The Guardian Watchmen are not simply logistical support. Their knowledge shapes the work at every level—from navigating shore landings on exposed coastline to identifying the correct species in the field. Among the roughly dozen or more Pyropia species found along the coast as a whole, Heiltsuk harvesters want only one. Their ability to distinguish it by eye, developed over lifetimes of harvesting, is something no amount of laboratory training replicates. One of the Watchmen, Walter Campbell, looked at survey sites chosen the previous season and was direct: we wouldn't harvest here. The project shifted accordingly.
That collaboration has also revealed something Hancock didn't fully anticipate—how deeply embedded Pyropia remains in community life. Seaweed laid out to dry after a harvest. Families working through the piles together. A grandmother spotting the wrong species by sight and picking it out immediately.
"It definitely is a community binder," she says.
Martone finds something quietly remarkable in the cultural specificity of what harvesters are looking for. Around 20 species of Pyropia occur along the Northeast Pacific coast. Virtually every Indigenous community that harvests the seaweed has settled on the same one.

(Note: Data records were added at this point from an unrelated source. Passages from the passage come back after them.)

-- ==== Sys2Proof/Machine/Assembler.lean ====
section
/-! DEFINITION. The host program as text: one transaction per line (30_encoding.md rule R67) and the pseudo-instructions
(rule R68), read into the list of host events that a step takes its next one from. Host side only: no command depends on it. -/

namespace Sys2Proof.Machine

/-- A line of a host program (30_encoding.md rules R67, R68). -/
inductive AsmLine where
  /-- `WR <reg>, <value>` -/
  | wr (sel : Selector) (v : Nat)
  /-- `RD <reg>` -/
  | rd (sel : Selector)
  /-- a command mnemonic with its operands -/
  | command (i : Instr)
  /-- `LDPT PTn, x, y`: load the affine point (x, y) -/
  | ldpt (n : PIdx) (x y : Nat)
  /-- `LDINF PTn`: load Infinity -/
  | ldinf (n : PIdx)
  /-- `LDCURVE a, b, p`: load the curve parameters -/
  | ldcurve (a b p : Nat)
  /-- `RDPT PTn`: read a point -/
  | rdpt (n : PIdx)
  deriving DecidableEq, Repr

/-- The transactions a line stands for (30_encoding.md rules R67, R68). -/
def AsmLine.expand : AsmLine → List HostEvent
  | .wr sel v => [.wr sel v]
  | .rd sel => [.rd sel]
  | .command i => [.wr (encodeSel .cmd) (encode i).toNat]
  | .ldpt n x y => [.wr (encodeSel (.ptX n)) x, .wr (encodeSel (.ptY n)) y, .wr (encodeSel (.ptInf n)) 0]
  | .ldinf n => [.wr (encodeSel (.ptInf n)) 1]
  | .ldcurve a b p => [.wr (encodeSel .ca) a, .wr (encodeSel .cb) b, .wr (encodeSel .cp) p]
  | .rdpt n => [.rd (encodeSel (.ptInf n)), .rd (encodeSel (.ptX n)), .rd (encodeSel (.ptY n))]

/-! ### Reading the text (log 21) -/

/-- The text before the comment sign `;`. -/
def dropComment (l : List Char) : List Char := l.takeWhile (· ≠ ';')

/-- Characters that separate the words of a line. -/
def isSeparator (c : Char) : Bool := c == ' ' || c == '\t' || c == ','

/-- The words of a line, with the word being read, reversed, as the second argument. -/
def splitWords : List Char → List Char → List (List Char)
  | [], [] => []
  | [], w => [w.reverse]
  | c :: cs, w =>
    if isSeparator c then
      if w.isEmpty then splitWords cs [] else w.reverse :: splitWords cs []
    else splitWords cs (c :: w)

/-- The value of a digit of the base, `none` for any other character. -/
def digitOf (base : Nat) (c : Char) : Option Nat :=
  let n := c.toNat
  let d? := if 48 ≤ n ∧ n ≤ 57 then some (n - 48) else if 65 ≤ n ∧ n ≤ 70 then some (n - 55)
    else if 97 ≤ n ∧ n ≤ 102 then some (n - 87) else none
  d?.bind fun d => if d < base then some d else none

/-- A non-empty string of digits of the base. -/
def numeral (base : Nat) (l : List Char) : Option Nat :=
  if l.isEmpty then none else l.foldlM (fun acc c => (digitOf base c).map (acc * base + ·)) 0

/-- A decimal or `0x` hexadecimal number (30_encoding.md rule R67). -/
def readNumber : List Char → Option Nat
  | '0' :: 'x' :: l => numeral 16 l
  | l => numeral 10 l

/-- `F0`..`F7`. -/
def readF : List Char → Option FIdx
  | ['F', c] => (digitOf 10 c).bind fun d => if h : d < 8 then some ⟨d, h⟩ else none
  | _ => none

/-- `PT0`..`PT3`. -/
def readPT : List Char → Option PIdx
  | ['P', 'T', c] => (digitOf 10 c).bind fun d => if h : d < 4 then some ⟨d, h⟩ else none
  | _ => none

/-- A register name (30_encoding.md rule R67; the names CMD and STATUS of 20_memory.md rule R42 too). -/
def readRegName (l : List Char) : Option Sel :=
  if l = ['C', 'A'] then some .ca
  else if l = ['C', 'B'] then some .cb
  else if l = ['C', 'P'] then some .cp
  else if l = ['K'] then some .k
  else if l = ['C', 'M', 'D'] then some .cmd
  else if l = ['S', 'T', 'A', 'T', 'U', 'S'] then some .status
  else match readF l with
    | some i => some (.f i)
    | none =>
      match l with
      | ['P', 'T', c, '.', 'X'] => (readPT ['P', 'T', c]).map .ptX
      | ['P', 'T', c, '.', 'Y'] => (readPT ['P', 'T', c]).map .ptY
      | ['P', 'T', c, '.', 'I', 'N', 'F'] => (readPT ['P', 'T', c]).map .ptInf
      | _ => none

/-- `<reg>`: a register name or a selector number (30_encoding.md rule R67). -/
def readReg (l : List Char) : Option Selector :=
  match readRegName l with
  | some r => some (encodeSel r)
  | none => (readNumber l).bind fun n => if n < 256 then some (BitVec.ofNat 8 n) else none

/-- The line that a first word and its operands make; `none` where the words are no line of rules R67, R68. -/
def readWords (op : List Char) (args : List (List Char)) : Option AsmLine :=
  match args with
  | [] => if op = ['C', 'L', 'R', 'E', 'R', 'R'] then some (.command .clrerr) else none
  | [x] =>
    if op = ['R', 'D'] then (readReg x).map .rd
    else if op = ['P', 'C', 'H', 'K'] then (readPT x).map (.command <| .pchk ·)
    else if op = ['L', 'D', 'I', 'N', 'F'] then (readPT x).map .ldinf
    else if op = ['R', 'D', 'P', 'T'] then (readPT x).map .rdpt
    else none
  | [x, y] =>
    if op = ['W', 'R'] then do return .wr (← readReg x) (← readNumber y)
    else if op = ['P', 'D', 'B', 'L'] then do return .command (.pdbl (← readPT x) (← readPT y))
    else if op = ['S', 'M', 'U', 'L', 'D', 'A'] then do return .command (.smulda (← readPT x) (← readPT y))
    else if op = ['S', 'M', 'U', 'L', 'M', 'L'] then do return .command (.smulml (← readPT x) (← readPT y))
    else none
  | [x, y, z] =>
    if op = ['M', 'O', 'N', 'T', 'M', 'U', 'L'] then do return .command (.montmul (← readF x) (← readF y) (← readF z))
    else if op = ['M', 'O', 'D', 'A', 'D', 'D'] then do return .command (.modadd (← readF x) (← readF y) (← readF z))
    else if op = ['M', 'O', 'D', 'S', 'U', 'B'] then do return .command (.modsub (← readF x) (← readF y) (← readF z))
    else if op = ['P', 'A', 'D', 'D'] then do return .command (.padd (← readPT x) (← readPT y) (← readPT z))
    else if op = ['L', 'D', 'P', 'T'] then do return .ldpt (← readPT x) (← readNumber y) (← readNumber z)
    else if op = ['L', 'D', 'C', 'U', 'R', 'V', 'E'] then
      do return .ldcurve (← readNumber x) (← readNumber y) (← readNumber z)
    else none
  | _ => none

/-- The events of one line of text: none for a blank or comment line, `none` where the text is no line of the assembler. -/
def assembleLine (l : List Char) : Option (List HostEvent) :=
  match splitWords (dropComment l) [] with
  | [] => some []
  | op :: args => (readWords op args).map AsmLine.expand

/-- The events of a program, its lines in order. -/
def assemble (lines : List (List Char)) : Option (List HostEvent) := (lines.mapM assembleLine).map List.flatten

end Sys2Proof.Machine
end

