-- ==== Sys2Proof/Laws/Flags.lean ====
section
/-! SUPPORT. Each field of STATUS after each way of writing it. -/

namespace Sys2Proof.Machine

variable (st : StatusWord) (c : BitVec 3) (b : Bool) (e : ErrorKind)

@[simp] theorem err_withErr : statusErr (statusWithErr st c) = c := by
  revert st c; unfold statusErr statusWithErr; decide +kernel

@[simp] theorem sticky_withErr : statusSticky (statusWithErr st c) = statusSticky st := by
  revert st c; unfold statusSticky statusWithErr; decide +kernel

@[simp] theorem onc_withErr : statusOnc (statusWithErr st c) = statusOnc st := by
  revert st c; unfold statusOnc statusWithErr; decide +kernel

@[simp] theorem reserved_withErr : statusReserved (statusWithErr st c) = statusReserved st := by
  revert st c; unfold statusReserved statusWithErr; decide +kernel

@[simp] theorem err_withSticky : statusErr (statusWithSticky st b) = statusErr st := by
  revert st b; unfold statusErr statusWithSticky; decide +kernel

@[simp] theorem sticky_withSticky : statusSticky (statusWithSticky st b) = b := by
  revert st b; unfold statusSticky statusWithSticky; decide +kernel

@[simp] theorem onc_withSticky : statusOnc (statusWithSticky st b) = statusOnc st := by
  revert st b; unfold statusOnc statusWithSticky; decide +kernel

@[simp] theorem reserved_withSticky : statusReserved (statusWithSticky st b) = statusReserved st := by
  revert st b; unfold statusReserved statusWithSticky; decide +kernel

@[simp] theorem err_withOnc : statusErr (statusWithOnc st b) = statusErr st := by
  revert st b; unfold statusErr statusWithOnc; decide +kernel

@[simp] theorem sticky_withOnc : statusSticky (statusWithOnc st b) = statusSticky st := by
  revert st b; unfold statusSticky statusWithOnc; decide +kernel

@[simp] theorem onc_withOnc : statusOnc (statusWithOnc st b) = b := by
  revert st b; unfold statusOnc statusWithOnc; decide +kernel

@[simp] theorem reserved_withOnc : statusReserved (statusWithOnc st b) = statusReserved st := by
  revert st b; unfold statusReserved statusWithOnc; decide +kernel

/-! ### The two completions -/

@[simp] theorem err_afterOk : statusErr (statusAfterOk st) = 0 := by simp [statusAfterOk]
@[simp] theorem sticky_afterOk : statusSticky (statusAfterOk st) = statusSticky st := by simp [statusAfterOk]
@[simp] theorem onc_afterOk : statusOnc (statusAfterOk st) = statusOnc st := by simp [statusAfterOk]
@[simp] theorem reserved_afterOk : statusReserved (statusAfterOk st) = statusReserved st := by simp [statusAfterOk]
@[simp] theorem err_afterError : statusErr (statusAfterError st e) = e.code := by simp [statusAfterError]
@[simp] theorem sticky_afterError : statusSticky (statusAfterError st e) = true := by simp [statusAfterError]
@[simp] theorem onc_afterError : statusOnc (statusAfterError st e) = statusOnc st := by simp [statusAfterError]
@[simp] theorem reserved_afterError : statusReserved (statusAfterError st e) = statusReserved st := by
  simp [statusAfterError]

theorem code_ne_zero : e.code ≠ 0 := by cases e <;> decide

theorem code_le_four : e.code.toNat ≤ 4 := by cases e <;> decide

/-- The error of a free completion code is one of the three arithmetic errors, with that code. -/
theorem errorOfCode_some {c : Fin 4} {e : ErrorKind} (h : errorOfCode c = some e) :
    e ≠ .illegalCommand ∧ e.code.toNat = c.val := by
  revert h; revert c; cases e <;> decide

end Sys2Proof.Machine
end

"I find it fascinating that there's actually quite a bit of diversity out there, but there's something about the deep traditions of collecting this seaweed that just goes across all boundaries," he says. "Is it because it's more nutritious? Is it because it tastes the best? I just find it fascinating that they've all come to the same conclusion."
Hancock now believes the cultural importance of black seaweed on this coast has been substantially underestimated, overshadowed by the more dramatic story of kelp forest decline. Interest is beginning to shift—at the Pacific Seaweed Summit in early May, she saw more people asking questions about Pyropia than she had expected. Heiltsuk Climate Action is focused on food sovereignty and ensuring the traditional harvest persists. A biobanking project run with North Island College is building a genetic reserve against another catastrophic year. Other nations are beginning to explore commercial cultivation—a thread that researchers are careful to keep separate from the more immediate questions of stewardship and food security.
All of it depends on better understanding a species whose most critical life stage has never been directly observed in the wild.
The surveys continue. Samples come back to the lab. The data builds, season by season, toward something that might eventually let researchers anticipate a poor harvest year before it arrives—or support a population showing signs of stress before harvesters reach bare rock.
"If we're looking at winter temperatures one year and they're really warm, we might be able to say—we're worried about the seaweed," Hancock says. "And preemptively take some mitigation steps."
That future is still being built, one low tide at a time. The most critical stage of this seaweed's life remains out of sight, inside a shell, waiting for a cold winter that may or may not come.